Does this do what you want?
mod(X,Y) when X > 0 -> X rem Y;
mod(X,Y) when X < 0 -> Y + X rem Y;
mod(0,Y) -> 0.
回答2:
The erlang modulo operator is rem
Eshell V5.6.4 (abort with ^G)
1> 97 rem 10.
7
回答3:
I used the following in elixir:
defp mod(x,y) when x > 0, do: rem(x, y);
defp mod(x,y) when x < 0, do: rem(x, y) + y;
defp mod(0,_y), do: 0
Please don't downvote this because it's another language than the question. We all live the dream, because we all have the beam.
回答4:
According to this blog post, it's rem.
回答5:
The above Y + X rem Y seems to be wrong: either (Y + X) rem Y or Y + (X rem Y) yield incorrect results. Ex: let Y=3. If X=-4, the first form returns -1, if X=-3 the second form returns 3, none of which is in [0;3[.
I use this instead:
% Returns the positive remainder of the division of X by Y, in [0;Y[.

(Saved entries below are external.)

/-! ## The statement -/

/-- Settles O37: an apply begins, stops at an own block that is absent, and ends with its counts and losses; an anchor load begins, writes its
image tiles, and ends by its digest. -/
theorem tedApplyAndAnchorLoad : Obligations.TedApplyAndAnchorLoad := by
  refine ⟨?apply, ?unencoded, ?absent, ?applied, ?load, ?tile, ?loaded⟩
  case apply =>
    intro si s op units ext o tab hwork hstage hcoded hread ho
    have hexec := execTedApply_of_read (units := units) hwork hstage hcoded hread
    refine ⟨fun hst => ?_, fun hst => ?_⟩
    · rw [if_neg (not_not.mpr hst)] at hexec
      exact ⟨_, hexec, State.beginApply_does tab ho⟩
    · rw [if_pos hst] at hexec
      exact ⟨_, hexec, (State.fail_does s (State.id_of_work hwork) (s.finalStatus_applyStatus o tab)).2.2⟩
  case unencoded =>
    intro s op units ext o hwork hstage hbad
    obtain ⟨hregions, -, hdone⟩ := State.fail_does s (State.id_of_work hwork) (st := stNotSupported) rfl
    exact ⟨_, execTedApply_of_unencoded hwork hstage hbad, hdone, hregions⟩
  case absent =>
    intro s s1 op ext o k rt ra v hwork hstage hmore hbegun hfmt ht ha htq haq hlane hread hsome
    have ho := State.op?_of_work hwork
    obtain ⟨x, hx⟩ := Option.isSome_iff_exists.mp hsome
    have hkept := State.op?_modOp_self (f := fun x => x.keep nkErrors 0) ho fun _ => rfl
    have hblock := State.applyBlock_of_absent (b := o.cursor) hkept hfmt ht ha hlane hread
    have hloud : ∀ j ∈ [o.theta, o.anchor], (s.regions.get j).bind (·.quiet) = none := by simp [ht, ha, htq, haq]
    have hunit : State.applyUnit ext op o o.cursor s = .stop stCheckFail (s1.lossEvent x stCheckFail) := by
      rw [State.applyUnit, State.blockUnit_of_stop ho hbegun hloud hblock]
      simp only [Walk.orLoss, hx]
    have hx' : (s1.lossEvent x stCheckFail).op? op = some x := by
      rw [State.op?, (s1.lossEvent_keeps x stCheckFail).1]
      exact hx
    have hexec := execTedApply_of_walking (units := 1) (ext := ext) hwork hstage
    rw [State.walk_of_stop ho hmore hunit, State.endWalk_of_stop hx'] at hexec
    exact ⟨_, hexec, (State.fail_does _ (State.op?_some_id hx) rfl).2.2⟩
  case applied =>
    intro s op units ext o hwork hstage hover
    have ho := State.op?_of_work hwork
    have hexec := execTedApply_of_walking (units := units) (ext := ext) hwork hstage
    rw [State.walk_of_over ho units hover, State.endWalk_of_over ho hover] at hexec
    exact ⟨_, hexec, s.endApply_does (State.id_of_work hwork)⟩
  case load =>
    intro s op units ext o ra hwork hstage ha
    refine ⟨fun hregions hbusy => ?_, fun hbad => ?_⟩
    · exact ⟨_, execTedAnchorLoad_of_passes hwork hstage hregions hbusy, State.beginLoad_does (State.op?_of_work hwork) ha⟩
    · obtain ⟨hregions, -, hdone⟩ := State.fail_does s (State.id_of_work hwork) (st := stConflict) rfl
      exact ⟨_, execTedAnchorLoad_of_conflict hwork hstage hbad, hdone, hregions⟩
  case tile =>
    intro s s1 op ext o ra v hwork hstage hmore hbegun ha haq htheta hresidue hsize hread ha1 ho1 hin hlen hwrite
    have ho := State.op?_of_work hwork
    have hkept := State.op?_modOp_self (f := fun x => x.keep nkErrors 0) ho fun _ => rfl
    have hchunk := State.loadChunk_of_tile (o := o.keep nkErrors 0) hkept hsize htheta hresidue hread ha1 hlen hwrite
    have hloud : ∀ j ∈ o.tedNames, (s.regions.get j).bind (·.quiet) = none := by
      simp [Op.tedNames_of_anchor htheta hresidue, ha, haq]
    obtain ⟨hput, hissued⟩ := State.imageIssued_does o.cursor ho1 (hlen ▸ hin)
    refine ⟨s1.imageIssued op o.cursor (s1.tileAddr (ra.tileBase + o.cursor)) v, _, execTedAnchorLoad_of_walking hwork hstage, hput, hissued,
      fun hheld => ?_⟩
    have hwait : State.loadUnit ext op o o.cursor s = .wait (s1.imageIssued op o.cursor (s1.tileAddr (ra.tileBase + o.cursor)) v).settle :=
      State.blockUnit_of_held ho hbegun hloud hchunk hheld
    rw [State.walkBy_of_wait ho hmore hwait]
    rfl
  case loaded =>
    intro s op units ext o ra hwork hstage hover ha
    have hid := State.id_of_work hwork
    have hexec := execTedAnchorLoad_of_over (units := units) (ext := ext) hwork hstage hover
    refine ⟨fun hlast hcount hcheck hdigest => ?_, fun hlast hcount hcheck => ?_, fun hpart => ?_⟩
    · rw [State.loadEnd_of_differs ha hlast hcount hcheck hdigest] at hexec
      obtain ⟨hregions, -, hdone⟩ := State.fail_does s hid (st := stCheckFail) rfl
      exact ⟨_, hexec, hdone, hregions⟩
    · rw [State.loadEnd_of_whole ha hlast hcount hcheck] at hexec
      refine ⟨_, hexec, State.finish_ok_completed _ hid _ ra.digest.isLt, ?_⟩
      rw [(State.endsOnly_finish _ o _ _ _ _).regions_eq, State.get_modRegion, if_pos rfl, ha, Option.map_some]
    · rw [State.loadEnd_of_part ha hpart] at hexec
      exact ⟨_, hexec, State.finish_ok_completed _ hid _ ra.digest.isLt, (State.endsOnly_finish _ o _ _ _ _).regions_eq⟩

end Sys2Proof.Machine
end

section
/-! SUPPORT. What reads through guard and sheaf leave of the regions and counters (R203, R216, R312 to R315): a region changes only in the
tiles it has built, its digests, its quiet time and the counts of its window, and no counter but those of reads counts. -/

% In Erlang, -5 rem 3 is -2, whereas this function will return 1,
% since -5 =-2 * 3 + 1.
modulo(X,Y) when X > 0 ->
X rem Y;
modulo(X,Y) when X < 0 ->
K = (-X div Y)+1,
PositiveX = X + K*Y,
PositiveX rem Y;
modulo(0,_Y) ->
0.
回答6:
Erlang remainder not works with negative numbers, so you have to write your own function for negative parameters.
回答7:
mod(A, B) when A > 0 -> A rem B;
mod(A, B) when A < 0 -> mod(A+B, B);
mod(0, _) -> 0.
% console:
3> my:mod(-13, 5).
2
回答8:
The accepted answer is wrong.
rem behaves exactly like the % operator in modern C. It uses truncated division.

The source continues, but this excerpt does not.